BEGIN

/-- Settles O31: the command's own cases say which register group it writes. -/
theorem commandsWriteOnlyTheirState : Obligations.CommandsWriteOnlyTheirState := by
  intro i s t hw ht
  obtain rfl := (exec_next_iff s i t).1 ht
  refine ⟨effect_stream_unchanged s, ?_, fun hf hv => effect_result_unchanged s hw (not_or.2 ⟨hf, hv⟩),
    fun hb hv => effect_phdr_unchanged s hw (not_or.2 ⟨hb, hv⟩), effect_verdict_unchanged s hw, ?_, ?_,
    State.byteAt_congr (effect_buf s i) (effect_epoch s i), effect_bufBytes s i, effect_epoch s i, effect_inbox s i,
    effect_outbox s i, effect_of_not_inRange⟩
  · rintro rfl
    exact ⟨rfl, rfl⟩
  · rintro rfl ⟨r, hr⟩
    rcases effect_val_of_parseFail hr with he | he <;> rw [he] <;> exact ⟨rfl, rfl, rfl, rfl, rfl, rfl⟩
  · simp

/-! ## What a command reads (10_state.md R49) -/

/-- The state with other STATUS error bits and another V_STATUS. -/
def State.withStatus (s : State) (c r : Bool) (v : Verdict) : State := { s with errCmd := c, errRange := r, verdict := v }

theorem State.feedBytes_withStatus (s : State) (c r : Bool) (v : Verdict) (bs : List Byte) :
    (s.withStatus c r v).feedBytes bs = (s.feedBytes bs).withStatus c r v := by
  rw [State.feedBytes_eq, State.feedBytes_eq]; rfl

/-- VAL past its range check reads neither the error bits nor V_STATUS. -/
theorem State.validate_withStatus (s : State) (c r : Bool) (v : Verdict) (f : List Byte) :
    (s.withStatus c r v).validate f = (s.validate f).withStatus c r (s.validate f).verdict := by
  unfold State.validate
  cases parseCheck f with
  | some reason => rfl
  | none =>
    simp only [State.validateFrame_eq, State.feedBytes_eq]
    rfl

/-- A VAL in range reads neither the error bits nor V_STATUS. -/
theorem effect_val_withStatus {s : State} (c r : Bool) (v : Verdict) (hr : s.InRange) :
    effect .val (s.withStatus c r v) = (effect .val s).withStatus c r (effect .val s).verdict := by
  rw [effect_val_of_inRange hr, effect_val_of_inRange (s := s.withStatus c r v) hr]
  exact s.validate_withStatus c r v s.operandBytes

/-- No command reads the error bits or V_STATUS. -/
theorem effect_withStatus (i : Instr) (s : State) (c r : Bool) (v : Verdict) :
    ∃ c' r' v', effect i (s.withStatus c r v) = (effect i s).withStatus c' r' v' := by
  cases i with
  | nop => exact ⟨c, r, v, rfl⟩
  | clr => exact ⟨c, r, v, rfl⟩
  | fin => exact ⟨c, r, v, rfl⟩
  | phb => exact ⟨c, r, v, rfl⟩
  | pha => exact ⟨c, r, v, s.feedBytes_withStatus c r v s.phBytes⟩
  | add =>
    by_cases hr : s.InRange
    · rw [effect_add_of_inRange hr, effect_add_of_inRange (s := s.withStatus c r v) hr]
      exact ⟨c, r, v, s.feedBytes_withStatus c r v s.operandBytes⟩
    · rw [effect_of_not_inRange (.inl rfl) hr]
      exact ⟨c, true, v, effect_of_not_inRange (.inl rfl) hr⟩
  | feed n =>
    by_cases hn : feedCountLegal n
    · have h1 : effect (.feed n) s = s.feedBytes (feedOperand n.toNat s.data) := if_pos hn
      exact ⟨c, r, v, (if_pos hn).trans (h1 ▸ s.feedBytes_withStatus c r v _)⟩
    · have h1 : effect (.feed n) s = s.raise .cmd := if_neg hn
      exact ⟨true, r, v, (if_neg hn).trans (h1 ▸ rfl)⟩
  | val =>
    by_cases hr : s.InRange
    · exact ⟨c, r, _, effect_val_withStatus c r v hr⟩
    · rw [effect_of_not_inRange (.inr rfl) hr]
      exact ⟨c, true, v, effect_of_not_inRange (.inr rfl) hr⟩

/-- Settles O33: changing the error bits and V_STATUS commutes with every command. -/
theorem commandsDoNotReadStatus : Obligations.CommandsDoNotReadStatus := by
  intro i s c r v
  refine ⟨_, _, exec_eq_effect s i, exec_eq_effect (s.withStatus c r v) i, ?_, ?_⟩
  · obtain ⟨c', r', v', he⟩ := effect_withStatus i s c r v
    rw [he]; rfl
  · rintro rfl hr
    rw [effect_val_withStatus c r v hr]; rfl

end Sys2Proof.Machine
end

section
/-! SUPPORT. What a step does to the block's own registers and BUF, and the statements about the whole machine. -/

namespace Sys2Proof.Machine

/-! ## What a command word does (30_encoding.md R81) -/

/-- A command word is a well-formed command's, or one that raises CmdError(CMD). -/
theorem commandEffect_cases (w : Word) (s : State) :
    (∃ i, WellFormed i ∧ encode i = w ∧ ¬ IllegalCommand w ∧ commandEffect w s = effect i s) ∨
    (IllegalCommand w ∧ commandEffect w s = s.raise .cmd) := by
  unfold commandEffect
  cases hd : decode w with
  | ok i =>
    obtain ⟨hw, he, hl⟩ := decode_ok_spec w i hd
    exact .inl ⟨i, hw, he, hl, rfl⟩
  | error e => exact .inr ⟨decode_error_spec w e hd, rfl⟩

theorem commandEffect_of_decode {w : Word} {i : Instr} (s : State) (hd : decode w = .ok i) :
    commandEffect w s = effect i s := by
  unfold commandEffect; rw [hd]

@[simp] theorem commandEffect_bufBytes (w : Word) (s : State) : (commandEffect w s).bufBytes = s.bufBytes := by
  unfold commandEffect; split <;> simp

@[simp] theorem commandEffect_buf (w : Word) (s : State) : (commandEffect w s).buf = s.buf := by
  unfold commandEffect; split <;> simp

@[simp] theorem commandEffect_epoch (w : Word) (s : State) : (commandEffect w s).epoch = s.epoch := by
  unfold commandEffect; split <;> simp

/-- ADD's and VAL's words. -/
theorem encode_add_or_val_iff {i : Instr} (hw : WellFormed i) :
    (encode i = 0x002 ∨ encode i = 0x007) ↔ (i = .add ∨ i = .val) := by
  cases i
  case feed n => revert n; decide
  all_goals decide

/-- The words of the commands that write ACC and PHASE. -/
theorem encode_mem_streamWords {i : Instr} (hw : WellFormed i) (hi : ¬ (i = .nop ∨ i = .fin ∨ i = .phb)) :
    encode i ∈ ([0x001, 0x002, 0x103, 0x203, 0x303, 0x403, 0x006, 0x007] : List Word) := by
  cases i
  case feed n => revert n; decide
  case nop | fin | phb => simp at hi
  all_goals decide

/-- A word sets ERR_CMD exactly when it is illegal (60_exceptions.md R176). -/
theorem commandEffect_errCmd (w : Word) (s : State) :
    (commandEffect w s).errCmd = (s.errCmd || decide (IllegalCommand w)) := by
  rcases commandEffect_cases w s with ⟨i, hw, -, hl, hc⟩ | ⟨hl, hc⟩
  · rw [hc, effect_errCmd s hw, decide_eq_false hl, Bool.or_false]
  · rw [hc, decide_eq_true hl, Bool.or_true]; rfl

/-- A word sets ERR_RANGE exactly when it is ADD's or VAL's and the range leaves the buffer (60_exceptions.md R177). -/
theorem commandEffect_errRange (w : Word) (s : State) :
    (commandEffect w s).errRange =
      (s.errRange || (decide (w = 0x002 ∨ w = 0x007) && decide (¬ s.InRange))) := by
  rcases commandEffect_cases w s with ⟨i, hw, rfl, -, hc⟩ | ⟨hl, hc⟩
  · rw [hc, effect_errRange s hw, decide_eq_decide.2 (encode_add_or_val_iff hw)]
  · have hne : ¬ (w = 0x002 ∨ w = 0x007) := by
      rintro (rfl | rfl) <;> exact absurd hl (by decide)
    rw [hc, decide_eq_false hne]; simp

section
variable (w : Word) (s : State)

/-- The words that can change ACC or PHASE (10_state.md R31, R36). -/
theorem commandEffect_stream_changes (h : (commandEffect w s).acc ≠ s.acc ∨ (commandEffect w s).phase ≠ s.phase) :
    w ∈ ([0x001, 0x002, 0x103, 0x203, 0x303, 0x403, 0x006, 0x007] : List Word) := by
  rcases commandEffect_cases w s with ⟨i, hw, rfl, -, hc⟩ | ⟨-, hc⟩
  · refine encode_mem_streamWords hw fun hi => ?_
    obtain ⟨ha, hp⟩ := effect_stream_unchanged s hi
    simp [hc, ha, hp] at h
  · simp [hc] at h

/-- The words that can change RESULT (R32). -/
theorem commandEffect_result_changes (h : (commandEffect w s).result ≠ s.result) :
    w ∈ ([0x004, 0x007] : List Word) := by
  rcases commandEffect_cases w s with ⟨i, hw, rfl, -, hc⟩ | ⟨-, hc⟩
  · have hi : i = .fin ∨ i = .val := by
      by_contra hi
      exact h (hc ▸ effect_result_unchanged s hw hi)
    rcases hi with rfl | rfl <;> decide
  · simp [hc] at h

/-- The words that can change PHDR0 to PHDR2 (R37 to R39). -/
theorem commandEffect_phdr_changes (h : (commandEffect w s).phdr0 ≠ s.phdr0 ∨ (commandEffect w s).phdr1 ≠ s.phdr1 ∨
    (commandEffect w s).phdr2 ≠ s.phdr2) : w ∈ ([0x005, 0x007] : List Word) := by
  rcases commandEffect_cases w s with ⟨i, hw, rfl, -, hc⟩ | ⟨-, hc⟩
  · have hi : i = .phb ∨ i = .val := by
      by_contra hi
      obtain ⟨h0, h1, h2⟩ := effect_phdr_unchanged s hw hi
      simp [hc, h0, h1, h2] at h
    rcases hi with rfl | rfl <;> decide
  · simp [hc] at h

/-- VAL's word alone can change a V_ register (R40). -/
theorem commandEffect_verdict_changes (h : (commandEffect w s).verdict ≠ s.verdict ∨ (commandEffect w s).vIhl ≠ s.vIhl ∨
    (commandEffect w s).vTotlen ≠ s.vTotlen ∨ (commandEffect w s).vEmb ≠ s.vEmb ∨ (commandEffect w s).vCmp ≠ s.vCmp) :
    w ∈ ([0x007] : List Word) := by
  rcases commandEffect_cases w s with ⟨i, hw, rfl, -, hc⟩ | ⟨-, hc⟩
  · have hi : i = .val := by
      by_contra hi
      obtain ⟨h0, h1, h2, h3, h4⟩ := effect_verdict_unchanged s hw hi
      simp [hc, h0, h1, h2, h3, h4] at h
    subst hi; decide
  · simp [hc] at h

end

/-- Settles O5: a CMD write is routed to `runCommand`, and the placed word decodes to its command. -/
theorem stepRunsTheDecodedCommand : Obligations.StepRunsTheDecodedCommand := by
  have runs : ∀ (s : State) (w : Word) (i : Instr) (rest : List PortEvent), s.inbox = commandWrite w :: rest →
      decode w = .ok i → step s = answer (.okay 0) (exec i (s.setInbox rest)) := by
    intro s w i rest hi hd
    rw [step_command hi, commandEffect_of_decode _ hd, exec_eq_effect]; rfl
  refine ⟨runs, fun s i t hw ht => ?_⟩
  have hword : tableWord 32 (encode i).toNat = encode i := by
    unfold tableWord
    rw [Nat.mod_eq_of_lt (encode i).isLt, BitVec.ofNat_toNat, BitVec.setWidth_eq]
  have hin : (s.withFetchWord 32 (encode i).toNat).inbox = commandWrite (encode i) :: s.inbox := by
    unfold State.withFetchWord; rw [hword]; rfl
  rw [runs _ _ i _ hin (decode_encode i hw), show (s.withFetchWord 32 (encode i).toNat).setInbox s.inbox = s from rfl, ht]
  rfl

/-! ## STATUS writes (10_state.md R27) -/

theorem statusBit0_eq (v : Word) : v.getLsbD 0 = decide (v.toNat % 2 = 1) := by
  rw [← BitVec.testBit_toNat, Nat.testBit_zero]

theorem statusBit1_eq (v : Word) : v.getLsbD 1 = decide (v.toNat / 2 % 2 = 1) := by
  rw [← BitVec.testBit_toNat, Nat.testBit_eq_decide_div_mod_eq, pow_one]
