-- ==== Sys2Proof/Config.lean ====
section
/-! DEFINITION. What one implementation of the codec fixes: the parameters the source leaves open (R8), each with the
value this spec gives it. -/

namespace Sys2Proof

/-- `DIFF_FIELDS` (R8, D6, U7): which channel's delta stands in bits 5:4, in bits 3:2 and in bits 1:0 of a DIFF byte, in
that order. The spec's own value is `rgb` (log entry 9). -/
inductive DiffFields where
  | rgb
  | rbg
  | grb
  | gbr
  | brg
  | bgr
deriving DecidableEq, Repr

/-- The parameters of R8 that a model should expose (`92_eei_decisions.md`). -/
structure Config where
  /-- `DIFF_FIELDS` (D6, log entry 9). -/
  diffFields : DiffFields
  /-- `ENC_DELTA_WRAP` (D8, log entry 11): the encoder's channel differences are signed 8-bit values. -/
  encDeltaWrap : Bool
  /-- `ENC_RUN_CACHE_WRITE` (D9, log entry 12): the encoder writes the cache for a pixel absorbed into a run. -/
  encRunCacheWrite : Bool
  /-- `CUR_BITS` (D25, U5, log entry 14): the width of the cursor and of every length; `none` is unbounded. -/
  curBits : Option Nat
deriving DecidableEq, Repr

/-- This spec's values of the parameters (R8). -/
def Config.spec : Config where
  diffFields := .rgb
  encDeltaWrap := true
  encRunCacheWrite := true
  curBits := none

end Sys2Proof
end

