-- ==== Sys2Proof/Machine/Recall.lean ====
section
/-! DEFINITION. INDEX, the opcode that recalls a pixel from the cache: its decode rule (R155), and the opcode the encoder
emits for it (R187). -/

namespace Sys2Proof.Machine

/-- R155: the previous pixel becomes exactly the pixel of the slot, read after the step-1 write of this iteration (R62 a,
R255). -/
def applyIndex (idx : BitVec 6) (d : Dec) : Dec := d.setPrev (d.cache.read idx)

/-- INDEX, decode (R155): 1 byte. -/
def execIndex (idx : BitVec 6) (s : State) : Host.Outcome State Fault Refusal :=
  .next (s.withDec (s.dec.oneByteOpcode (applyIndex idx)))

/-- INDEX, emission (R187): the hash of the current pixel. -/
def emitIndex (px : Pixel) : Instr := .index (pixelHash px)

end Sys2Proof.Machine
end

END

DIRECTIONS FOR THIS TASK » All that should be written out is the stretch of lines above between the one holding "refine ⟨effect_stream_unchanged s, ?_, fun" and the one holding "State.byteAt_congr (effect_buf s", inclusive, exactly as given.

ANSWER TO THIS PROBLEM »
  refine ⟨effect_stream_unchanged s, ?_, fun hf hv => effect_result_unchanged s hw (not_or.2 ⟨hf, hv⟩),
    fun hb hv => effect_phdr_unchanged s hw (not_or.2 ⟨hb, hv⟩), effect_verdict_unchanged s hw, ?_, ?_,
    State.byteAt_congr (effect_buf s i) (effect_epoch s i), effect_bufBytes s i, effect_epoch s i, effect_inbox s i,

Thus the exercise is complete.